> THE PROBLEM
The entries below contain a stretch that opens with the line containing "theorem EncodingLength.iowAck (bit0" and closes with the line containing "EncodingLength.Statement (.iowNone bit0"; set down that stretch exactly, both ends included, and nothing else.

⁂

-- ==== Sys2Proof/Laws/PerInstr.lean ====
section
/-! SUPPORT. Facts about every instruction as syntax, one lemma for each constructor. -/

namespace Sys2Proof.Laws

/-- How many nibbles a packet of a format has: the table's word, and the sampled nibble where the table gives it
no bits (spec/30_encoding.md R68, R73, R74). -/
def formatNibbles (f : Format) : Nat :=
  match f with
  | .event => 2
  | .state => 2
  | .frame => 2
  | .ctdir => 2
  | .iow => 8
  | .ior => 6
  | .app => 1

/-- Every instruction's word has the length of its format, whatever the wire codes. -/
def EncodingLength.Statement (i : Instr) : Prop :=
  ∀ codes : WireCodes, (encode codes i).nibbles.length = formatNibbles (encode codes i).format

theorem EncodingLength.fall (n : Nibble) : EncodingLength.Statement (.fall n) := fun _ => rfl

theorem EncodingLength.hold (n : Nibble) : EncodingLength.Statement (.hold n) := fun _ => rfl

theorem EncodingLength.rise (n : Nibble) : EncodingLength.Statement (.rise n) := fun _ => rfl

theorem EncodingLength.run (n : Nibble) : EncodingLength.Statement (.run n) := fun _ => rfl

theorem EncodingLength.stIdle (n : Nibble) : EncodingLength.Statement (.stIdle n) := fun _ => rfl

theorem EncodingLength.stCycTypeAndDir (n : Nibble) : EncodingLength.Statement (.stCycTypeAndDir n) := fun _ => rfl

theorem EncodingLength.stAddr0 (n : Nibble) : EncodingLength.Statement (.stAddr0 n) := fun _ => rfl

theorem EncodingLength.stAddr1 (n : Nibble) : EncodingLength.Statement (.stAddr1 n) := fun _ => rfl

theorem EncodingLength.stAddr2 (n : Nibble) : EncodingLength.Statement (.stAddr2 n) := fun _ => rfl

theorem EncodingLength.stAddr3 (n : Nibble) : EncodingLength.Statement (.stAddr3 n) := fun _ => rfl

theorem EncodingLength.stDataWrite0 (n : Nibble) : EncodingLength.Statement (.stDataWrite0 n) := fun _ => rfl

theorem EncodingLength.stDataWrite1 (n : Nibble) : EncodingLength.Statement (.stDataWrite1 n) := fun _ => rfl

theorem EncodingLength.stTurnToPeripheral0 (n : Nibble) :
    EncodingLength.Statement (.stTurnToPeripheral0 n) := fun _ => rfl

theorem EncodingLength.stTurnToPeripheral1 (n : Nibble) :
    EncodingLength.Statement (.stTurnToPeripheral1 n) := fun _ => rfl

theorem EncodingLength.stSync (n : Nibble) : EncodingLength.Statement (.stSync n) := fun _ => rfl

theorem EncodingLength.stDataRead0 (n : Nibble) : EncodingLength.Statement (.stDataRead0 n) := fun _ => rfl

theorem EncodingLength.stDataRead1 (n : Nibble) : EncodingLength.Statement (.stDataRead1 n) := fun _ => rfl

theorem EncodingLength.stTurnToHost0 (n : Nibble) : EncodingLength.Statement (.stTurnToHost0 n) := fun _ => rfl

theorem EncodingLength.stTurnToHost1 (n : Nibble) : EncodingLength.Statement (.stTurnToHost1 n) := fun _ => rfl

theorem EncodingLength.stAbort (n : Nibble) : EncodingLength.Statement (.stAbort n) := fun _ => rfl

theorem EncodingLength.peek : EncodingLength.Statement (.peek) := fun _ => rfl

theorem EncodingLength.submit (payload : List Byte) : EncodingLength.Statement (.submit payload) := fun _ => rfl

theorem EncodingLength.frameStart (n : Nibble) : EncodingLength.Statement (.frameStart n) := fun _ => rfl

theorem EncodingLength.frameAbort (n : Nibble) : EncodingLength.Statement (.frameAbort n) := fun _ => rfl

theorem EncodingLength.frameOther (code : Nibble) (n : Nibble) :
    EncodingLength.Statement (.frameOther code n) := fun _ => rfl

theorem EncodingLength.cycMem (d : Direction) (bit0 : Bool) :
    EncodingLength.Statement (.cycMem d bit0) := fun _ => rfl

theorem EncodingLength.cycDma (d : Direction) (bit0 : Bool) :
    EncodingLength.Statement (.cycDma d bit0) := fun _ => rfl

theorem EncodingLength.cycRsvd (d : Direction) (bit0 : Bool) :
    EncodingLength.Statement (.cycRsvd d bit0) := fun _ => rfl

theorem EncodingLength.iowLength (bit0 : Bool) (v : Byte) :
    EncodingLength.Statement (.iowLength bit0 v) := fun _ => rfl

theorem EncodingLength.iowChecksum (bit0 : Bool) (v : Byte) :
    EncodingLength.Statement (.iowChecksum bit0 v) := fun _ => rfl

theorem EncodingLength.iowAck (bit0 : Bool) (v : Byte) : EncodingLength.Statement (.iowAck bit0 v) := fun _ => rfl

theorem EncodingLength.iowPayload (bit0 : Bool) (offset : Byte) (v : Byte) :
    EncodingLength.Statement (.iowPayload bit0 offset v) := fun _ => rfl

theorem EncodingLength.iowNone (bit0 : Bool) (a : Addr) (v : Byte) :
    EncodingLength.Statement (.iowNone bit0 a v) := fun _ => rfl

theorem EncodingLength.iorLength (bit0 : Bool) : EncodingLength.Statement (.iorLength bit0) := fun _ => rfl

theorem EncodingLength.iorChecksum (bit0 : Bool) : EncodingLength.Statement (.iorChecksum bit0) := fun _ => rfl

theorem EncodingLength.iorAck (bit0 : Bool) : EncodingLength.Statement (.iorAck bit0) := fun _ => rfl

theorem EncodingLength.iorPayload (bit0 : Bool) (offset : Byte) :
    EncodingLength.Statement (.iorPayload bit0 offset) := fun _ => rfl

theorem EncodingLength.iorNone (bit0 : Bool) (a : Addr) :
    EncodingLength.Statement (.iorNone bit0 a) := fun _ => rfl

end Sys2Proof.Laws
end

⁂

> WRITTEN ANSWER
theorem EncodingLength.iowAck (bit0 : Bool) (v : Byte) : EncodingLength.Statement (.iowAck bit0 v) := fun _ => rfl

theorem EncodingLength.iowPayload (bit0 : Bool) (offset : Byte) (v : Byte) :
    EncodingLength.Statement (.iowPayload bit0 offset v) := fun _ => rfl

theorem EncodingLength.iowNone (bit0 : Bool) (a : Addr) (v : Byte) :
    EncodingLength.Statement (.iowNone bit0 a v) := fun _ => rfl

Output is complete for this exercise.